Theis findet sogar: „Wir sind noch stärker als das Team, das vor zwei Jahren Weltmeister wurde. Natürlich sind wir als amtierender Weltmeister hierher gekommen, um Europameister zu werden.“ Flügelspieler Isaac Bonga zog nach dem Sieg gegen Litauen und drei von fünf Partien ein kleines Fazit: „Selbst wenn wir so spielen wie gegen Litauen, sehen wir das nicht als perfekt an. Es gibt noch viele Dinge, in denen wir besser werden müssen. Auf der anderen Seite muss man sich auch mal einen Klaps auf die Schulter geben.“ Was will Bonga verbessern? „Kommunikation, also wie wir in der Verteidigung miteinander reden. Und Tempo. Wir können noch schneller spielen.“
Inzwischen hat sich auch der Bundestrainer so weit erholt, dass er aus der Klinik entlassen wurde und im Hotel ist. DBB-Pressesprecher Christoph Büker sagt: „Alex Mumbru wird dort eng medizinisch betreut. Wie der Zeitplan ist für seine Rückkehr ans Spielfeld, ist offen.“ So lange leitet Co-Trainer Alan Ibrahimagic das Team an.
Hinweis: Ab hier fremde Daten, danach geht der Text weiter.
-- ==== Sys2Proof/Machine/System.lean ====
section
/-!
DEFINITION. Sys2Proof/Machine/System.lean: the system and control instructions (45_int_system.md), one meaning for each row.
Sources come first and the destination last, as in the listings; `lo` and `hi` place a 4-bit register field.
-/
namespace Sys2Proof.Machine

/-- `003B` BRK: R330. -/
def execBrk (s : State) : Result := raise .breakpoint s

/-- `0028` CLRMAC: R331. -/
def execClrmac (s : State) : Result := .next ({ s with mach := 0#32, macl := 0#32 }.retire .short)

/-- `0048` CLRS: R332. -/
def execClrs (s : State) : Result := .next ((s.setS false).retire .short)

/-- `0008` CLRT: R333. -/
def execClrt (s : State) : Result := .next ((s.setT false).retire .short)

/-- `4m0E` LDC Rm, SR: R334. -/
def execLdcRmSr (m : BitVec 4) (s : State) : Result :=
  if jqOf (lowDword (s.reg (lo m)) &&& s.launch.srWriteMask) then
    .next ({ s with sr := lowDword (s.reg (lo m)) &&& s.launch.srWriteMask }.retire .short)
  else .refused (.srJqClear s.pc)

/-- `4m1E` LDC Rm, GBR: R334. -/
def execLdcRmGbr (m : BitVec 4) (s : State) : Result := .next ({ s with gbr := s.reg (lo m) }.retire .short)

/-- `4m2E` LDC Rm, VBR: R334. -/
def execLdcRmVbr (m : BitVec 4) (s : State) : Result := .next ({ s with vbr := s.reg (lo m) }.retire .short)

/-- `4m3E` LDC Rm, SSR: R334. -/
def execLdcRmSsr (m : BitVec 4) (s : State) : Result :=
  .next ({ s with ssr := lowDword (s.reg (lo m)) }.retire .short)

/-- `4m4E` LDC Rm, SPC: R334. -/
def execLdcRmSpc (m : BitVec 4) (s : State) : Result := .next ({ s with spc := s.reg (lo m) }.retire .short)

/-- `4mNE` LDC Rm, RnB: R334. -/
def execLdcRmBank (m : BitVec 4) (b : BitVec 3) (s : State) : Result :=
  .next ((s.setBankReg b (s.reg (lo m))).retire .short)

/-- `4mFA` LDC Rm, DBR: R334. -/
def execLdcRmDbr (m : BitVec 4) (s : State) : Result := .next ({ s with dbr := s.reg (lo m) }.retire .short)

/-- `4m07` LDC.L @Rm+, SR: R335. -/
def execLdcLIncRmSr (m : BitVec 4) (s : State) : Result :=
  loadSysChecked (lo m) (fun v => !jqOf (v &&& s.launch.srWriteMask)) (.srJqClear s.pc)
    (fun v t => { t with sr := v &&& s.launch.srWriteMask }) s

/-- `4m17` LDC.L @Rm+, GBR: R335. -/
def execLdcLIncRmGbr (m : BitVec 4) (s : State) : Result :=
  loadSys (lo m) (fun v t => { t with gbr := v.signExtend 64 }) s

/-- `4m27` LDC.L @Rm+, VBR: R335. -/
def execLdcLIncRmVbr (m : BitVec 4) (s : State) : Result :=
  loadSys (lo m) (fun v t => { t with vbr := v.signExtend 64 }) s

/-- `4m37` LDC.L @Rm+, SSR: R335. -/
def execLdcLIncRmSsr (m : BitVec 4) (s : State) : Result := loadSys (lo m) (fun v t => { t with ssr := v }) s

/-- `4m47` LDC.L @Rm+, SPC: R335. -/
def execLdcLIncRmSpc (m : BitVec 4) (s : State) : Result :=
  loadSys (lo m) (fun v t => { t with spc := v.signExtend 64 }) s

/-- `4mN7` LDC.L @Rm+, RnB: R335. -/
def execLdcLIncRmBank (m : BitVec 4) (b : BitVec 3) (s : State) : Result :=
  loadSys (lo m) (fun v t => t.setBankReg b (v.signExtend 64)) s

/-- `4mF6` LDC.L @Rm+, DBR: R335. -/
def execLdcLIncRmDbr (m : BitVec 4) (s : State) : Result :=
  loadSys (lo m) (fun v t => { t with dbr := v.signExtend 64 }) s

/-- `4m0A` LDS Rm, MACH: R336. -/
def execLdsRmMach (m : BitVec 4) (s : State) : Result :=
  .next ({ s with mach := lowDword (s.reg (lo m)) }.retire .short)

/-- `4m1A` LDS Rm, MACL: R336. -/
def execLdsRmMacl (m : BitVec 4) (s : State) : Result :=
  .next ({ s with macl := lowDword (s.reg (lo m)) }.retire .short)

/-- `4m2A` LDS Rm, PR: R336. -/
def execLdsRmPr (m : BitVec 4) (s : State) : Result := .next ({ s with pr := s.reg (lo m) }.retire .short)

/-- `4m5A` LDS Rm, FPUL: R336. -/
def execLdsRmFpul (m : BitVec 4) (s : State) : Result :=
  fpuGuard s (.next ({ s with fpul := lowDword (s.reg (lo m)) }.retire .short))

/-- `4m6A` LDS Rm, FPSCR: R336. -/
def execLdsRmFpscr (m : BitVec 4) (s : State) : Result :=
  fpuGuard s
    (if fpscrBad s.launch (lowDword (s.reg (lo m))) then .refused (.fpscrUnsupported s.pc)
     else .next ({ s with fpscr := lowDword (s.reg (lo m)) }.retire .short))

/-- `4m06` LDS.L @Rm+, MACH: R337. -/
def execLdsLIncRmMach (m : BitVec 4) (s : State) : Result := loadSys (lo m) (fun v t => { t with mach := v }) s

/-- `4m16` LDS.L @Rm+, MACL: R337. -/
def execLdsLIncRmMacl (m : BitVec 4) (s : State) : Result := loadSys (lo m) (fun v t => { t with macl := v }) s

/-- `4m26` LDS.L @Rm+, PR: R337. -/
def execLdsLIncRmPr (m : BitVec 4) (s : State) : Result :=
  loadSys (lo m) (fun v t => { t with pr := v.signExtend 64 }) s

/-- `4m56` LDS.L @Rm+, FPUL: R337. -/
def execLdsLIncRmFpul (m : BitVec 4) (s : State) : Result :=
  fpuGuard s (loadSys (lo m) (fun v t => { t with fpul := v }) s)

/-- `4m66` LDS.L @Rm+, FPSCR: R337. -/
def execLdsLIncRmFpscr (m : BitVec 4) (s : State) : Result :=
  fpuGuard s (loadSysChecked (lo m) (fpscrBad s.launch) (.fpscrUnsupported s.pc)
    (fun v t => { t with fpscr := v }) s)

/-- `0038` LDTLB: R338. -/
def execLdtlb (s : State) : Result := .refused (.ldtlb s.pc)

/-- `0009` NOP: R339. -/
def execNop (s : State) : Result := .next (s.retire .short)

/-- `0h09` NOP #imm (imm=1..14): R339. -/
def execNopImm (_imm : BitVec 4) (s : State) : Result := .next (s.retire .short)

/-- `002B` RTE: R340. -/
def execRte (s : State) : Result := notInSlot s (returnFromException s)

/-- `0058` SETS: R341. -/
def execSets (s : State) : Result := .next ((s.setS true).retire .short)

/-- `0018` SETT: R342. -/
def execSett (s : State) : Result := .next ((s.setT true).retire .short)

/-- `001B` SLEEP: R343. -/
def execSleep (s : State) : Result := .next { s with sleeping := true }

/-- `0n02` STC SR, Rn: R344 (encoding from general knowledge, log 9). -/
def execStcSrRn (n : BitVec 4) (s : State) : Result :=
  writeReg .short (lo n) ((s.sr &&& s.launch.srReadMask).setWidth 64) s

/-- `0n12` STC GBR, Rn: R344 (encoding from general knowledge, log 9). -/
def execStcGbrRn (n : BitVec 4) (s : State) : Result := writeReg .short (lo n) s.gbr s

/-- `0n22` STC VBR, Rn: R344 (encoding from general knowledge, log 9). -/
def execStcVbrRn (n : BitVec 4) (s : State) : Result := writeReg .short (lo n) s.vbr s

/-- `0n32` STC SSR, Rn: R344 (encoding from general knowledge, log 9). -/
def execStcSsrRn (n : BitVec 4) (s : State) : Result := writeReg .short (lo n) (s.ssr.setWidth 64) s

/-- `0n42` STC SPC, Rn: R344 (encoding from general knowledge, log 9). -/
def execStcSpcRn (n : BitVec 4) (s : State) : Result := writeReg .short (lo n) s.spc s

/-- `0nFA` STC DBR, Rn: R344. -/
def execStcDbrRn (n : BitVec 4) (s : State) : Result := writeReg .short (lo n) s.dbr s

/-- `0nM2` STC RmB, Rn: R344 (encoding from general knowledge, log 9). -/
def execStcBankRn (b : BitVec 3) (n : BitVec 4) (s : State) : Result := writeReg .short (lo n) (s.bankReg b) s

/-- `4n03` STC.L SR, @-Rn: R345 (encoding from general knowledge, log 9). -/
def execStcLSrDecRn (n : BitVec 4) (s : State) : Result :=
  storeSys (lo n) ((s.sr &&& s.launch.srReadMask).setWidth 64) s

/-- `4n13` STC.L GBR, @-Rn: R345 (encoding from general knowledge, log 9). -/
def execStcLGbrDecRn (n : BitVec 4) (s : State) : Result := storeSys (lo n) s.gbr s

/-- `4n23` STC.L VBR, @-Rn: R345 (encoding from general knowledge, log 9). -/
def execStcLVbrDecRn (n : BitVec 4) (s : State) : Result := storeSys (lo n) s.vbr s

/-- `4n33` STC.L SSR, @-Rn: R345 (encoding from general knowledge, log 9). -/
def execStcLSsrDecRn (n : BitVec 4) (s : State) : Result := storeSys (lo n) (s.ssr.setWidth 64) s

/-- `4n43` STC.L SPC, @-Rn: R345 (encoding from general knowledge, log 9). -/
def execStcLSpcDecRn (n : BitVec 4) (s : State) : Result := storeSys (lo n) s.spc s

/-- `4nF2` STC.L DBR, @-Rn: R345 (encoding from general knowledge, log 9). -/
def execStcLDbrDecRn (n : BitVec 4) (s : State) : Result := storeSys (lo n) s.dbr s

/-- `4nM3` STC.L RmB, @-Rn: R345 (encoding from general knowledge, log 9). -/
def execStcLBankDecRn (b : BitVec 3) (n : BitVec 4) (s : State) : Result := storeSys (lo n) (s.bankReg b) s

/-- `0n0A` STS MACH, Rn: R346. -/
def execStsMachRn (n : BitVec 4) (s : State) : Result := writeReg .short (lo n) (s.mach.signExtend 64) s

/-- `0n1A` STS MACL, Rn: R346. -/
def execStsMaclRn (n : BitVec 4) (s : State) : Result := writeReg .short (lo n) (s.macl.signExtend 64) s

/-- `0n2A` STS PR, Rn: R346. -/
def execStsPrRn (n : BitVec 4) (s : State) : Result := writeReg .short (lo n) s.pr s

/-- `0n5A` STS FPUL, Rn: R346. -/
def execStsFpulRn (n : BitVec 4) (s : State) : Result := fpuGuard s (writeReg .short (lo n) (s.fpul.signExtend 64) s)

/-- `0n6A` STS FPSCR, Rn: R346. -/
def execStsFpscrRn (n : BitVec 4) (s : State) : Result :=
  fpuGuard s (writeReg .short (lo n) (s.fpscr.signExtend 64) s)

/-- `4n02` STS.L MACH, @-Rn: R347 (encoding from general knowledge, log 9). -/
def execStsLMachDecRn (n : BitVec 4) (s : State) : Result := storeSys (lo n) (s.mach.setWidth 64) s

/-- `4n12` STS.L MACL, @-Rn: R347 (encoding from general knowledge, log 9). -/
def execStsLMaclDecRn (n : BitVec 4) (s : State) : Result := storeSys (lo n) (s.macl.setWidth 64) s

/-- `4n22` STS.L PR, @-Rn: R347 (encoding from general knowledge, log 9). -/
def execStsLPrDecRn (n : BitVec 4) (s : State) : Result := storeSys (lo n) s.pr s

/-- `4n52` STS.L FPUL, @-Rn: R347 (encoding from general knowledge, log 9). -/
def execStsLFpulDecRn (n : BitVec 4) (s : State) : Result := fpuGuard s (storeSys (lo n) (s.fpul.setWidth 64) s)

/-- `4n62` STS.L FPSCR, @-Rn: R347 (encoding from general knowledge, log 9). -/
def execStsLFpscrDecRn (n : BitVec 4) (s : State) : Result := fpuGuard s (storeSys (lo n) (s.fpscr.setWidth 64) s)

/-- `C3jj` TRAPA #imm8: R348. -/
def execTrapa (imm : BitVec 8) (s : State) : Result := notInSlot s (raise (.trap imm) s)

end Sys2Proof.Machine
end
Der nächste Gegner am Montag ist Großbritannien und das genaue Gegenteil zu Deutschland: drei Partien, drei Pleiten, keine davon war eng. Die Herausforderung wird sein, dieses Match seriös anzugehen und nicht schon ans abschließende Spiel gegen den Gastgeber zu denken, denn auch Finnland steht bislang ohne Niederlage da. Daniel Theis warnt: „Wenn wir jetzt den Fehler machen, runterzufahren gegen Großbritannien, dann ist es schwierig, wieder hochzufahren im nächsten Spiel gegen Finnland, wo es vielleicht um den Gruppensieg geht.“ Theis weiß ja, wie schwer es ist, einen rollenden Zug aufzuhalten.